Exercise instructions: Your response should be every line from the entries that includes the string "segBase".

======

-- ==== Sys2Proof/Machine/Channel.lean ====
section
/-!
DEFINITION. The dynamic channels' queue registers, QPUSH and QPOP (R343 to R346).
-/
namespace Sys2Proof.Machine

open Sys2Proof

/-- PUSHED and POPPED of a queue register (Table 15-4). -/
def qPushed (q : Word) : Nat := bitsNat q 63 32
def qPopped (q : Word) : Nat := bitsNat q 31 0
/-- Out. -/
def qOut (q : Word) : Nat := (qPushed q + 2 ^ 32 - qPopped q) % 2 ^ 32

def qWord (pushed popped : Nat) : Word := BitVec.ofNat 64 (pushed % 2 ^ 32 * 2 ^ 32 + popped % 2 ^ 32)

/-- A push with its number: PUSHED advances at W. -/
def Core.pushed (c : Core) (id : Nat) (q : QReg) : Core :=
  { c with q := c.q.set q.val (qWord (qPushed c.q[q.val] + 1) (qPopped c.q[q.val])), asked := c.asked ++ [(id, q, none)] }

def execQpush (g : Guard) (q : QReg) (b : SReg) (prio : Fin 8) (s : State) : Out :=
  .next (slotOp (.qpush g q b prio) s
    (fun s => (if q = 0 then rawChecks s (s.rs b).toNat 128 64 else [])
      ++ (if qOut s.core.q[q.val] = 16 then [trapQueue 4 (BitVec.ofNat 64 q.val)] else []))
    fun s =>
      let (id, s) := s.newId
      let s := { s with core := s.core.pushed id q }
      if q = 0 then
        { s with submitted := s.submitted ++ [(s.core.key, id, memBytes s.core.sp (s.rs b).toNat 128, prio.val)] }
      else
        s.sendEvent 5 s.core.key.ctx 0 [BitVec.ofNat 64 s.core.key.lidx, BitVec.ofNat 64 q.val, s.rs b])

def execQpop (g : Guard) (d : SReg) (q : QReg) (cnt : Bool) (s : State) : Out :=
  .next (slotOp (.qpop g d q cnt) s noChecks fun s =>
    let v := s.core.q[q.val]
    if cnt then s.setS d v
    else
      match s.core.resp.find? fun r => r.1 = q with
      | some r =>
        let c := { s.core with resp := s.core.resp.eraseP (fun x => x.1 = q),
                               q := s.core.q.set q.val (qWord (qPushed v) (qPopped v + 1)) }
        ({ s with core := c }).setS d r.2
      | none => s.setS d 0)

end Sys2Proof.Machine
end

======

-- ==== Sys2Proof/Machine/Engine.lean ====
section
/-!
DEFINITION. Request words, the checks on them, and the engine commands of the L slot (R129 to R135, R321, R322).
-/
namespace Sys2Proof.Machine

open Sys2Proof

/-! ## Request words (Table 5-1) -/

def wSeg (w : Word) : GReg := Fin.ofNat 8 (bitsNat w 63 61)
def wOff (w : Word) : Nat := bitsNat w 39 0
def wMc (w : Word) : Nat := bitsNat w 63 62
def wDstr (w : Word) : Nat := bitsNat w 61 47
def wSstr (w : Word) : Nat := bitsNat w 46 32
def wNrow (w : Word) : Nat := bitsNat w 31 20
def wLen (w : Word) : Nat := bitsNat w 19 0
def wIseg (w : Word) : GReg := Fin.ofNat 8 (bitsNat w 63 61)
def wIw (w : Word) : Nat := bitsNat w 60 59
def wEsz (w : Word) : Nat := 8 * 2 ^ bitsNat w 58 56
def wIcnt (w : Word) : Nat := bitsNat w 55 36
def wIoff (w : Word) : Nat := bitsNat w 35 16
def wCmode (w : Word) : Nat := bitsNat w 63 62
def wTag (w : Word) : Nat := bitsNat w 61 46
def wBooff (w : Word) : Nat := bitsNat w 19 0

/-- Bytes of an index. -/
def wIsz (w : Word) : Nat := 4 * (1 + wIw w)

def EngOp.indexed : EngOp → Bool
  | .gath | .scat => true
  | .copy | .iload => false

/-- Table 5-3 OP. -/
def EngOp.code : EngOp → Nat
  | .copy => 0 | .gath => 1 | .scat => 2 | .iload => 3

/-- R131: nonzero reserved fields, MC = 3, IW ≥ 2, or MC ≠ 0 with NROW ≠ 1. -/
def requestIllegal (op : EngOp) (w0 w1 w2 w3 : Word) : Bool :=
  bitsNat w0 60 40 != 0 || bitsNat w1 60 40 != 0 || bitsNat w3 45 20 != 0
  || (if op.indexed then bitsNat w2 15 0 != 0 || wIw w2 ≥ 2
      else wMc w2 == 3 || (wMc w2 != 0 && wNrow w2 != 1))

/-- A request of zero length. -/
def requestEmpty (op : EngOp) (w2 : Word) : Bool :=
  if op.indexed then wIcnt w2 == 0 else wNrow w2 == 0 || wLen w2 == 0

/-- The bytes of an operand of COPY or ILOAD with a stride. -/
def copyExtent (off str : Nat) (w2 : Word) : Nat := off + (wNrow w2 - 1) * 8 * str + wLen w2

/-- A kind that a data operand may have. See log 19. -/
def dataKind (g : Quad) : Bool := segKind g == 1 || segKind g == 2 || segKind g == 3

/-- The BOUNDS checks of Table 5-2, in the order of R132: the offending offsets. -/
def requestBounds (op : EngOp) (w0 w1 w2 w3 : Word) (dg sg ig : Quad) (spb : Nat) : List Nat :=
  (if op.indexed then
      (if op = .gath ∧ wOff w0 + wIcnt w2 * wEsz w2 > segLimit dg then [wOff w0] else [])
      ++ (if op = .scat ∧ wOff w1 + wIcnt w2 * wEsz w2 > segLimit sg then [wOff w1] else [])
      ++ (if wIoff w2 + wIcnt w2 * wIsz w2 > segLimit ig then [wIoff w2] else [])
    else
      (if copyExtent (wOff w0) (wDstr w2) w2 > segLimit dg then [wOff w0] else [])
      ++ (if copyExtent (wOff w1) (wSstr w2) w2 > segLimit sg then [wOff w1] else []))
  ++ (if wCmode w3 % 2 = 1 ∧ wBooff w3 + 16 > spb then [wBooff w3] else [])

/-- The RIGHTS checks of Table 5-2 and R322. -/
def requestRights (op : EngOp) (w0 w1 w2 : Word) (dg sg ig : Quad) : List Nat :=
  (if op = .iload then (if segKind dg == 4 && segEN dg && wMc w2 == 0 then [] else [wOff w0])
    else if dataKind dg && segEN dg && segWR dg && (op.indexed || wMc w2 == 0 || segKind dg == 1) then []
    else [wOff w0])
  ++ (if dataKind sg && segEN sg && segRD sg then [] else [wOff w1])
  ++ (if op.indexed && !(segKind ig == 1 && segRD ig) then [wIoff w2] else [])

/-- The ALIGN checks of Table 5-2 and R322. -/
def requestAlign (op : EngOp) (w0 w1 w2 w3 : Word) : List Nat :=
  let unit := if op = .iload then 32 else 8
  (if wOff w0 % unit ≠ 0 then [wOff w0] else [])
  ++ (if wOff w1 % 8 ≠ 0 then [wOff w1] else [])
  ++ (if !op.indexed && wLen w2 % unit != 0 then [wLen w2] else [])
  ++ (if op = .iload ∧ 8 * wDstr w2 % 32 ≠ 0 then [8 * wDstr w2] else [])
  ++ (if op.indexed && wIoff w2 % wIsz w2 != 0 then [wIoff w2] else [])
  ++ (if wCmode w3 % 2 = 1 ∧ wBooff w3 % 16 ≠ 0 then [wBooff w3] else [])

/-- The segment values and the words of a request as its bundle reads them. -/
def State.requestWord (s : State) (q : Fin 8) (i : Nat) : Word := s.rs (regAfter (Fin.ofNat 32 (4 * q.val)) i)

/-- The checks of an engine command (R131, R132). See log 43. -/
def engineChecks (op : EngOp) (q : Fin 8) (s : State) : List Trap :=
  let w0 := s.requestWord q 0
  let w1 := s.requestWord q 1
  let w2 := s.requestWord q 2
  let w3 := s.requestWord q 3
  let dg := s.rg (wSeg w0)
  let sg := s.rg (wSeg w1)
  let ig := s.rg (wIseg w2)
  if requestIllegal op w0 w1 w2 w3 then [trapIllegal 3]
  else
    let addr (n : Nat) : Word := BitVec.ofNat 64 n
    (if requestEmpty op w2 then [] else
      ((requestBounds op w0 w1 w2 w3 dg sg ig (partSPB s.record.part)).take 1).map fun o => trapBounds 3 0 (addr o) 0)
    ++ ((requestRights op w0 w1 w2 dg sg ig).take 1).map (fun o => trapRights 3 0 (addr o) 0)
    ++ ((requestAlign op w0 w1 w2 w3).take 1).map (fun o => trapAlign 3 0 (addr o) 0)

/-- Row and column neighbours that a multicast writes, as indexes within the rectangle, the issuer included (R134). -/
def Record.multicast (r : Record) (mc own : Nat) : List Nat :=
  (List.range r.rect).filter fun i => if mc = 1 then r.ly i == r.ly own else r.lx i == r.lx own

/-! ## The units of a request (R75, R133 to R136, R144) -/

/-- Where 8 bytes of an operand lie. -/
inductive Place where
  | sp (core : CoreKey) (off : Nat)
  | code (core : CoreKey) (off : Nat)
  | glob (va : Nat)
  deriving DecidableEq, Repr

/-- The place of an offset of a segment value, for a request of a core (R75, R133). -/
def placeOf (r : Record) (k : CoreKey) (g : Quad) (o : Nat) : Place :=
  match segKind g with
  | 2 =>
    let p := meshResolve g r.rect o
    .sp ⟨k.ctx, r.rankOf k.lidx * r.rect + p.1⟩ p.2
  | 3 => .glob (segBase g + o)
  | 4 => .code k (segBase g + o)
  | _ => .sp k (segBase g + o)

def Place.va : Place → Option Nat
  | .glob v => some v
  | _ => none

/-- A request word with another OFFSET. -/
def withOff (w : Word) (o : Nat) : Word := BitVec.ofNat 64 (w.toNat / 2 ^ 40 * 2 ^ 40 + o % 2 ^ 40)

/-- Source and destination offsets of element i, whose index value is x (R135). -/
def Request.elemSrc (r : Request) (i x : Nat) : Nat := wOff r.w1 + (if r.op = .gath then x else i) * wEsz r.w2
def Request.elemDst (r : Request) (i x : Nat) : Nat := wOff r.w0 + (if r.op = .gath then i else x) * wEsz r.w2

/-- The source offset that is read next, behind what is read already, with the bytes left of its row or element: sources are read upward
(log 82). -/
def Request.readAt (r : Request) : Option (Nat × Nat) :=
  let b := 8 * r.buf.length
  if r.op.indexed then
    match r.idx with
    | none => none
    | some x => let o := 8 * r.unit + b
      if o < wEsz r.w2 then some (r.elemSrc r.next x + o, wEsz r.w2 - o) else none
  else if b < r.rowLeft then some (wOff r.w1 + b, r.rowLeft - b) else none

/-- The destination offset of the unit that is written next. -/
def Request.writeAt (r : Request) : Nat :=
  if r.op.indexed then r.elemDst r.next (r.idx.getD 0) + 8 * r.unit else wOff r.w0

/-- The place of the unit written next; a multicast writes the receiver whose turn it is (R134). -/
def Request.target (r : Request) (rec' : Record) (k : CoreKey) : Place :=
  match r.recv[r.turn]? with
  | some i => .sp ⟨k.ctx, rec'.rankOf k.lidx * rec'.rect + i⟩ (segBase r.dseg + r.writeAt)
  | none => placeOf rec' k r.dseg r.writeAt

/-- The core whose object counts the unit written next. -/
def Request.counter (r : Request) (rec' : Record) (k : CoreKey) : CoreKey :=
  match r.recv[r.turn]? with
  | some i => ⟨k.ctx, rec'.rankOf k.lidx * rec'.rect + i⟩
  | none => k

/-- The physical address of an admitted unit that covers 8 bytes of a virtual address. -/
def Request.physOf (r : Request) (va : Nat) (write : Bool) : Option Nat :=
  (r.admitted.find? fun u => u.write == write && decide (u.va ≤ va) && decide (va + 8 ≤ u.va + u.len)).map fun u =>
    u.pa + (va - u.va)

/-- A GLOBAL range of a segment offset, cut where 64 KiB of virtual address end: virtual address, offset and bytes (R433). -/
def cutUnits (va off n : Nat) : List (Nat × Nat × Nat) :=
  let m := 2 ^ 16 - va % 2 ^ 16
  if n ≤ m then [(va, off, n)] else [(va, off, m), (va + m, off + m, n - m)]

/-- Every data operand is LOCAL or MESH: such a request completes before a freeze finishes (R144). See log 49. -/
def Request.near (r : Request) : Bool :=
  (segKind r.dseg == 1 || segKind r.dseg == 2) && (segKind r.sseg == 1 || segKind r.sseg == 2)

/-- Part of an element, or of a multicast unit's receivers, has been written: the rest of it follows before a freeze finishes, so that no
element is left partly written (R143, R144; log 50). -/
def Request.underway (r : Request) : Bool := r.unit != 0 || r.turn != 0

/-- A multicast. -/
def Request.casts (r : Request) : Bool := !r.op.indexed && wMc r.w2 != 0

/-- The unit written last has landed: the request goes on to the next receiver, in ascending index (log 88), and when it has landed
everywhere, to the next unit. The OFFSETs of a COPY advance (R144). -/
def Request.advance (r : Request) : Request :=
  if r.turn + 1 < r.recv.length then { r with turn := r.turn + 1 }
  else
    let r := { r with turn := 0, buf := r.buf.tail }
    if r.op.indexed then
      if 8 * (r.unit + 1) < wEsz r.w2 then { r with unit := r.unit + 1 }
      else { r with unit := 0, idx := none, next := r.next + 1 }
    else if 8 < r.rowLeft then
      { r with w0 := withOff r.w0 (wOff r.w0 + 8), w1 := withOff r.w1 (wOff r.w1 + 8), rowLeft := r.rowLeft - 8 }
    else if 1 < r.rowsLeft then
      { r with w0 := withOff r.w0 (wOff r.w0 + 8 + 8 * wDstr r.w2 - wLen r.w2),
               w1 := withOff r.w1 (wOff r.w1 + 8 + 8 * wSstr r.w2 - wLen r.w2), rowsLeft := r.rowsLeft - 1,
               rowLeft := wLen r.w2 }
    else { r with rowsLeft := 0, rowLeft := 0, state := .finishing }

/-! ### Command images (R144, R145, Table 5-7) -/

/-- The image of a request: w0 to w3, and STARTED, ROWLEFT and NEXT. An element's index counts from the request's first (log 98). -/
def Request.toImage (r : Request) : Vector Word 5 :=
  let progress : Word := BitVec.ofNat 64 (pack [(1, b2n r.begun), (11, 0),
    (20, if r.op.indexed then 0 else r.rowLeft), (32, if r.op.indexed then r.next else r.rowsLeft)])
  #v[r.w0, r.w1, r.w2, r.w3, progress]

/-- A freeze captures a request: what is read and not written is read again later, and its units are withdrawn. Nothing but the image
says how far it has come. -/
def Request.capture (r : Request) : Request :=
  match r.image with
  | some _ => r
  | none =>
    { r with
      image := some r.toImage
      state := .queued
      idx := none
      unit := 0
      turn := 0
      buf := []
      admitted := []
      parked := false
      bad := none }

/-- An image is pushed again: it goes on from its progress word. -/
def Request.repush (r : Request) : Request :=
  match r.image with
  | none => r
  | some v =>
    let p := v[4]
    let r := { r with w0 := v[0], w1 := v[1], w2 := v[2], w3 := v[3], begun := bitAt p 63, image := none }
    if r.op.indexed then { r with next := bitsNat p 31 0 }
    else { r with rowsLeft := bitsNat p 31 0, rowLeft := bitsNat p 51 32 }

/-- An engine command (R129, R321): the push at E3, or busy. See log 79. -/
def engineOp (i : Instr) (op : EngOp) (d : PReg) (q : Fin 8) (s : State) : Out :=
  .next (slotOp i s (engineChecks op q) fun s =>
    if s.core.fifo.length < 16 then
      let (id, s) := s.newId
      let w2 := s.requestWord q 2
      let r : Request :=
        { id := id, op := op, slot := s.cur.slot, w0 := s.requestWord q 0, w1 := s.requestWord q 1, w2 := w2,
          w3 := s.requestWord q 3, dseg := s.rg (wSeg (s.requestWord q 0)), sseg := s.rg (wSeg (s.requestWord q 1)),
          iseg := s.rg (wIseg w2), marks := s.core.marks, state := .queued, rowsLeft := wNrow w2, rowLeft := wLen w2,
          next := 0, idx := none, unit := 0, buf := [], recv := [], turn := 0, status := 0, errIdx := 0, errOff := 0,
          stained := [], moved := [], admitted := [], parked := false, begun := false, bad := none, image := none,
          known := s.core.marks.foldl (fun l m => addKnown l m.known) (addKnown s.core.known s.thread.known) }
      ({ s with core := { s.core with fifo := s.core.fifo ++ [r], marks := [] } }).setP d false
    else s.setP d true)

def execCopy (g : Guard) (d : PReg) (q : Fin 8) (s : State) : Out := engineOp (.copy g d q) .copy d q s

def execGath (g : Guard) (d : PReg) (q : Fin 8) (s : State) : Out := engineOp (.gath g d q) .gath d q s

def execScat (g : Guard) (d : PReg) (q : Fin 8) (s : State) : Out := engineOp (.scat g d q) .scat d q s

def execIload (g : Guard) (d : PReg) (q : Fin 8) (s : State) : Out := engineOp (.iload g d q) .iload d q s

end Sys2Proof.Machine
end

======

Exercise output:
  | 3 => .glob (segBase g + o)
  | 4 => .code k (segBase g + o)
  | _ => .sp k (segBase g + o)
  | some i => .sp ⟨k.ctx, rec'.rankOf k.lidx * rec'.rect + i⟩ (segBase r.dseg + r.writeAt)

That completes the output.